- Try it -
Once you find the line with "(s.skCompare e g 0xCD" in the entries below, return exactly every line from it through the line with "answer (R59); at".

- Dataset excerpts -
'''

/-- GZ_SETMOD (R423, R424, R428); `agree` tells whether the checkpoint of an internal yield agreed (R427, R433). -/
def execGzSetmod (x : YieldingEasel) (g : BitVec 4) (slot : Bool) (s : State) : Out :=
  (s.skAt x.e g 0xC0 (slotBit slot) (fun r v c =>
    let w := 40 + 16 * gzTM (c.top 0).toNat
    s.skLong x.e r v c w w (c.setMod v.lib.lmax slot)) x.agree).done
/-- GZ_CURVE (R423, R424). -/
def execGzCurve (e : Nat) (g : BitVec 4) (slot order : Bool) (s : State) : Out :=
  (s.skGlaze e g 0xC1 (slotBit slot + 2 * slotBit order) (fun _ => 6)
    (fun v c => c.gzCurve v.lib.lmax slot (if order then v.order else v.curve))).done
/-- GZ_SELM (R423). -/
def execGzSelm (e : Nat) (g : BitVec 4) (slot : Bool) (s : State) : Out :=
  (s.skGlaze e g 0xC2 (slotBit slot) (fun _ => 1) (fun _ c => .next { c.landAll with active := slot })).done
/-- GZ_IN (R423, R426). -/
def execGzIn (e : Nat) (g : BitVec 4) (seg : BitVec 4) (d : BitVec 5) (s : State) : Out :=
  (s.skGlaze e g 0xC3 (gzImm seg d 0 0) (fun L => gzTM L + L + 2) (fun _ c => c.gzIn seg.toNat d.toNat)).done
/-- GZ_OUT (R423, R427). -/
def execGzOut (e : Nat) (g : BitVec 4) (seg : BitVec 4) (a : BitVec 5) (agree : Bool) (s : State) : Out :=
  (s.skCompare e g 0xC4 (gzImm seg 0 a 0) agree (glazeCost (fun L => gzTM L + L + 4)) (fun _ c => c.gzOut seg.toNat a.toNat)).done
/-- GZ_SETI (R423). -/
def execGzSeti (e : Nat) (g : BitVec 4) (seg : BitVec 4) (d b : BitVec 5) (s : State) : Out :=
  (s.skGlaze e g 0xC5 (gzImm seg d 0 b) (fun L => gzTM L + 1) (fun _ c =>
    c.glaze seg.toNat d.toNat none none (fun _ _ => b.toNat))).done
/-- GZ_MOV (R423). -/
def execGzMov (e : Nat) (g : BitVec 4) (seg : BitVec 4) (d a : BitVec 5) (s : State) : Out :=
  (s.skGlaze e g 0xC6 (gzImm seg d a 0) (fun L => 2 + gzG L) (fun _ c => c.glaze seg.toNat d.toNat (some a.toNat) none (fun x _ => x))).done
/-- GZ_ADD (R423). -/
def execGzAdd (e : Nat) (g : BitVec 4) (seg : BitVec 4) (d a b : BitVec 5) (s : State) : Out :=
  (s.skGlaze e g 0xC7 (gzImm seg d a b) (fun L => 2 + gzG L) (fun _ c =>
    c.glaze seg.toNat d.toNat (some a.toNat) (some b.toNat) (fun x y => x + y))).done
/-- GZ_SUB (R423). -/
def execGzSub (e : Nat) (g : BitVec 4) (seg : BitVec 4) (d a b : BitVec 5) (s : State) : Out :=
  (s.skGlaze e g 0xC8 (gzImm seg d a b) (fun L => 2 + gzG L) (fun _ c =>
    c.glaze seg.toNat d.toNat (some a.toNat) (some b.toNat) (fun x y => subMod x y c.modulus))).done
/-- GZ_NEG (R423). -/
def execGzNeg (e : Nat) (g : BitVec 4) (seg : BitVec 4) (d a : BitVec 5) (s : State) : Out :=
  (s.skGlaze e g 0xC9 (gzImm seg d a 0) (fun L => 2 + gzG L) (fun _ c =>
    c.glaze seg.toNat d.toNat (some a.toNat) none (fun x _ => subMod 0 x c.modulus))).done
/-- GZ_MMUL (R423). -/
def execGzMmul (e : Nat) (g : BitVec 4) (seg : BitVec 4) (d a b : BitVec 5) (s : State) : Out :=
  (s.skGlaze e g 0xCA (gzImm seg d a b) gzTM (fun _ c =>
    c.glaze seg.toNat d.toNat (some a.toNat) (some b.toNat) (fun x y => x * y))).done
/-- GZ_MSQR (R423). -/
def execGzMsqr (e : Nat) (g : BitVec 4) (seg : BitVec 4) (d a : BitVec 5) (s : State) : Out :=
  (s.skGlaze e g 0xCB (gzImm seg d a 0) gzTM (fun _ c =>
    c.glaze seg.toNat d.toNat (some a.toNat) none (fun x _ => x * x))).done
/-- GZ_INV (R423, R426, R428): its cycles depend on the operand and the modulus, within the bound; `agree` as for GZ_SETMOD. -/
def execGzInv (x : YieldingEasel) (g : BitVec 4) (seg : BitVec 4) (d a : BitVec 5) (s : State) : Out :=
  (s.skAt x.e g 0xCC (gzImm seg d a 0) (fun r v c =>
    let bound := 40 + 128 * c.slotL * gzG c.slotL
    let work := min bound (Config.invCycles ((c.elem seg.toNat a.toNat).getD 0) c.modulus)
    s.skLong x.e r v c work bound (c.gzInv seg.toNat d.toNat a.toNat)) x.agree).done
/-- GZ_CMP (R423, R426, R427). -/
def execGzCmp (e : Nat) (g : BitVec 4) (seg : BitVec 4) (a b : BitVec 5) (agree : Bool) (s : State) : Out :=
  (s.skCompare e g 0xCD (gzImm seg 0 a b) agree (glazeCost (fun L => gzTM L + 4)) (fun _ c => c.gzCmp seg.toNat a.toNat b.toNat)).done
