-- ==== Sys2Proof/Safety.lean ====
section
/-! DEFINITION. What counts as a sound state, and when a command reaches its own effect, in the terms that statements use. -/
namespace Sys2Proof.Machine

-- sound states -----------------------------------------------------------------------------------------------------------

/-- Every sparse table of the state is in its canonical form, so that equal contents are equal data. -/
structure State.Canonical (s : State) : Prop where
  regs : Tbl.wf regDefault s.regs = true
  fns : Tbl.wf fnInit s.fns = true
  rings : Tbl.wf (fun _ => {}) s.rings = true
  lanes : Tbl.wf (fun _ => {}) s.lanes = true
  digs : Tbl.wf (fun _ => {}) s.digs = true
  easels : Tbl.wf (fun _ => {}) s.easels = true
  islands : Tbl.wf (fun _ => {}) s.pwr.isl = true
  sources : Tbl.wf (fun _ => {}) s.ent.src = true
  ages : Tbl.wf (fun _ => {}) s.age = true
  cells : Tbl.wf (fun _ => ({}, {})) s.tly.cells = true
  gallery : Tbl.wf (fun _ => zeros 64) s.gal.val = true
  galleryCounts : Tbl.wf (fun _ => 0) s.gal.count = true

/-- Outstanding transactions of one direction: every number lies below the limit, and no two of one port share one (R50). -/
def numbered (l : List Txn) (lim : Nat) : Prop :=
  (∀ t ∈ l, t.num < lim) ∧ (l.map (fun t => (t.port, t.num))).Nodup

/-- What holds in every state that a run reaches: the tables are canonical; an ERROR response carries no data (R45); at most
256 reads and 128 writes are outstanding on a port, under distinct numbers (R50); at most four key-lift requests are owed an
answer (R59); at most 16 tally writes are queued (R524). -/
structure State.Sound (s : State) : Prop where
  canonical : s.Canonical
  code : s.port.code ≤ 1
  errorData : s.port.code = 1 → s.port.data = 0
  reads : numbered s.fab.rd 256
  writes : numbered s.fab.wr 128
  lift : s.kl.out.length ≤ 4
  queue : s.tly.queue.length ≤ 16

-- when a command reaches its effect -------------------------------------------------------------------------------------------

/-- The register port carries out a mapped access: no read is stalled (R43), and the block serves every access (R557). -/
def State.Open (s : State) : Prop := s.portTakes = true ∧ s.serves = true

/-- A function that is Enabled, neither halted nor resetting (R112). -/
def State.Running (s : State) (f : Nat) : Prop :=
  (s.fn f).enabled = true ∧ (s.fn f).halted = false ∧ (s.fn f).resetting = false

/-- Easel `e` runs the computation `c` of request `r` on library entry `i`, which stands at the code word `w` with a guard that
lets it execute (R404, R405); its clock runs (R70), no injection of the easel's comparator or of the easel memories is armed (R514), no
answer of the extension port is awaited. -/
structure State.AtWord (s : State) (e : Nat) (g : BitVec 4) (w : Nat) (c : Comp) (r : Req) (i : Nat) : Prop where
  comp : (s.easel e).comp = some c
  req : s.req c.id = some r
  entry : c.entry = some i
  live : s.live = true
  runs : s.fnRuns r.f = true
  canvas : c.segs ≠ []
  idle : c.cx = none
  word : libCode s.tables.library c.pc = w
  clock : s.clkOk 6 = true
  unarmed : s.armedChecker ≠ some (0x50 + e)
  unstruck : s.armedChecker ≠ some 0x57
  guard : guardOn g c.flags = true

/-- An instruction of `cost` cycles, bounded by `bound`, that goes on at `pc` meets no limit: the yield limit (R434), the cycle
cap and the code range (R435). -/
structure State.Fits (s : State) (c : Comp) (i cost bound pc : Nat) : Prop where
  yieldLimit : c.run + bound ≤ s.yieldLimit
  cap : c.total + cost ≤ (LibEntry.of (libEntryB s.tables.library i)).cap * 65536
  start : (LibEntry.of (libEntryB s.tables.library i)).start ≤ pc
  stop : pc < (LibEntry.of (libEntryB s.tables.library i)).start + (LibEntry.of (libEntryB s.tables.library i)).len

/-- Easel `e` holds `c'` in the place of the computation of the same request. -/
def State.onEasel (s : State) (e : Nat) (c' : Comp) : State := s.setEasel e ((s.easel e).setComp c')

/-- The computation `c'` after an instruction of `c` that took `n` cycles and goes on to the next word. -/
def Comp.after (c : Comp) (n : Nat) (c' : Comp) : Comp :=
  { c' with pc := (c.pc + 1) % 0x10000, run := c.run + n, total := c.total + n }

/-- Easel `e` has run the instruction of `c` in `n` cycles (R400), which leaves `c'` at the next word. -/
def State.ran (s : State) (e n : Nat) (c c' : Comp) : State := (s.addBusy (13 + e) n).onEasel e (c.after n c')

/-- Z and N from a result; C and V as they were (R406). -/
def Comp.zn (c : Comp) (x : Limb) : BitVec 4 := mkFlags (x == 0) x.msb (fC c.flags) (fV c.flags)

/-- The signed value lies outside 64 bits two's complement. -/
def overflows (x : Int) : Bool := decide (x < -(2 ^ 63)) || decide (2 ^ 63 ≤ x)

end Sys2Proof.Machine
end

'''

- Solution to the problem -
  (s.skCompare e g 0xCD (gzImm seg 0 a b) agree (glazeCost (fun L => gzTM L + 4)) (fun _ c => c.gzCmp seg.toNat a.toNat b.toNat)).done
-- ==== Sys2Proof/Safety.lean ====
section
/-! DEFINITION. What counts as a sound state, and when a command reaches its own effect, in the terms that statements use. -/
namespace Sys2Proof.Machine

-- sound states -----------------------------------------------------------------------------------------------------------

/-- Every sparse table of the state is in its canonical form, so that equal contents are equal data. -/
structure State.Canonical (s : State) : Prop where
  regs : Tbl.wf regDefault s.regs = true
  fns : Tbl.wf fnInit s.fns = true
  rings : Tbl.wf (fun _ => {}) s.rings = true
  lanes : Tbl.wf (fun _ => {}) s.lanes = true
  digs : Tbl.wf (fun _ => {}) s.digs = true
  easels : Tbl.wf (fun _ => {}) s.easels = true
  islands : Tbl.wf (fun _ => {}) s.pwr.isl = true
  sources : Tbl.wf (fun _ => {}) s.ent.src = true
  ages : Tbl.wf (fun _ => {}) s.age = true
  cells : Tbl.wf (fun _ => ({}, {})) s.tly.cells = true
  gallery : Tbl.wf (fun _ => zeros 64) s.gal.val = true
  galleryCounts : Tbl.wf (fun _ => 0) s.gal.count = true

/-- Outstanding transactions of one direction: every number lies below the limit, and no two of one port share one (R50). -/
def numbered (l : List Txn) (lim : Nat) : Prop :=
  (∀ t ∈ l, t.num < lim) ∧ (l.map (fun t => (t.port, t.num))).Nodup

/-- What holds in every state that a run reaches: the tables are canonical; an ERROR response carries no data (R45); at most
256 reads and 128 writes are outstanding on a port, under distinct numbers (R50); at most four key-lift requests are owed an
answer (R59); at most 16 tally writes are queued (R524). -/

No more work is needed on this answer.